Analyzing the given oxides:
$1. Mn_{3}O_{4} = MnO \cdot Mn_{2}O_{3}$ (Mixed oxide)
$2. Fe_{3}O_{4} = FeO \cdot Fe_{2}O_{3}$ (Mixed oxide)
$3. Co_{3}O_{4} = CoO \cdot Co_{2}O_{3}$ (Mixed oxide)
The other oxides like $Ti_{2}O_{3}, V_{2}O_{4}, Cr_{2}O_{3},$ and $Fe_{2}O_{3}$ are simple oxides.
Therefore,there are $3$ mixed oxides in the given list.

(B) Statement $A$ is correct: Potassium dichromate $(K_2Cr_2O_7)$ is a strong oxidising agent in acidic medium and oxidises ferrous sulfate $(FeSO_4)$ to ferric sulfate $(Fe_2(SO_4)_3)$.

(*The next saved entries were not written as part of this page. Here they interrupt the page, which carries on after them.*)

/-- Premises of EntriesArePostedAndComplete: posted, postedSeq. -/
theorem test_entriesArePostedAndComplete_applies_2 :
    (0 < 16) ∧
    ((1, PortOp.send, Instr.postSend Source.host 0 wSend0 wSend1 (240#64) 0) ∈ [(1, PortOp.send, Instr.postSend
      Source.host 0 wSend0 wSend1 (240#64) 0), (2, PortOp.recv, Instr.postRecv Source.host 0 wSend0 wSend1 (240#64)
      0), (3, PortOp.reduce, Instr.postReduce Source.host 0 wSend0 wSend1 (240#64) 0), (4, PortOp.relay,
      Instr.postRelay Source.host 0 wSend0 wSend1 (240#64) 0)]) ∧
    (pcieUp wPo = true) ∧
    (fld (BitVec.toNat wSend0) 3 0 = 1) ∧
    (postBad (wPo.onPort 0 fun P => { P with post := [(0, wSend0), (1, wSend1), (2, 240#64), (3, 0)] }) 0 (postWord
      wSend0 wSend1 (240#64) 0) = false) ∧
    ((wPo.port 0).inReset = false) ∧
    ((Tab.get [] (wPo.port 0).q (fld (postWord wSend0 wSend1 (240#64) 0) 5 4)).length < 64) ∧
    ((1, PortOp.send, Instr.postSend (Source.seq 1) 0 wSend0 wSend1 (240#64) 0) ∈ [(1, PortOp.send, Instr.postSend
      (Source.seq 1) 0 wSend0 wSend1 (240#64) 0), (2, PortOp.recv, Instr.postRecv (Source.seq 1) 0 wSend0 wSend1
      (240#64) 0), (3, PortOp.reduce, Instr.postReduce (Source.seq 1) 0 wSend0 wSend1 (240#64) 0), (4, PortOp.relay,
      Instr.postRelay (Source.seq 1) 0 wSend0 wSend1 (240#64) 0)]) ∧
    (List.idxOf 0 (portsAt 1) < (portsAt 1).length ∧ ctlStatus wPo 1 (4 + List.idxOf 0 (portsAt 1)) 0 = 0) := by and_intros <;> decide +kernel

/-- Premises of EntriesArePostedAndComplete: postFull. -/
theorem test_entriesArePostedAndComplete_applies_3 :
    (0 < 16) ∧
    ((1, PortOp.send, Instr.postSend Source.host 0 wSend0 wSend1 (240#64) 0) ∈ [(1, PortOp.send, Instr.postSend
      Source.host 0 wSend0 wSend1 (240#64) 0), (2, PortOp.recv, Instr.postRecv Source.host 0 wSend0 wSend1 (240#64)
      0), (3, PortOp.reduce, Instr.postReduce Source.host 0 wSend0 wSend1 (240#64) 0), (4, PortOp.relay,
      Instr.postRelay Source.host 0 wSend0 wSend1 (240#64) 0)]) ∧
    (pcieUp wPfull = true) ∧
    (fld (BitVec.toNat wSend0) 3 0 = 1) ∧
    (postBad (wPfull.onPort 0 fun P => { P with post := [(0, wSend0), (1, wSend1), (2, 240#64), (3, 0)] }) 0
      (postWord wSend0 wSend1 (240#64) 0) = false) ∧
    ((wPfull.port 0).inReset = false) ∧
    ((Tab.get [] (wPfull.port 0).q (fld (postWord wSend0 wSend1 (240#64) 0) 5 4)).length = 64) := by and_intros <;> decide +kernel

Statement $B$ is incorrect: Sodium dichromate $(Na_2Cr_2O_7)$ is hygroscopic in nature,meaning it absorbs moisture from the atmosphere. Therefore,it cannot be used as a primary standard. Potassium dichromate is preferred as a primary standard.
Statement $C$ is correct: Chromate $(CrO_4^{2-})$ and dichromate $(Cr_2O_7^{2-})$ ions exist in equilibrium in aqueous solution,and their interconversion depends on the $pH$ of the solution: $2CrO_4^{2-} + 2H^+ \rightleftharpoons Cr_2O_7^{2-} + H_2O$.
Statement $D$ is correct: The structure of the dichromate ion involves two $CrO_4$ tetrahedra sharing a corner oxygen atom,and the $Cr-O-Cr$ bond angle is experimentally determined to be $126^\circ$.
Thus,statements $A$,$C$,and $D$ are correct.

(B) The correct matches are as follows:
$A$. $V_2O_5$ is used as a catalyst in the Contact Process for the industrial preparation of $H_2SO_4$ from $SO_2$. Thus,$A-III$.
$B$. $Fe$ is used as a catalyst in the Haber process for the preparation of ammonia from a $N_2/H_2$ mixture. Thus,$B-I$.
$C$. $PdCl_2$ is used as the Wacker catalyst for the oxidation of ethyne to ethanal. Thus,$C-IV$.
$D$. $Ni$ complexes are used to catalyze the polymerization of alkynes. Thus,$D-II$.
Therefore,the correct matching is $A-III, B-I, C-IV, D-II$.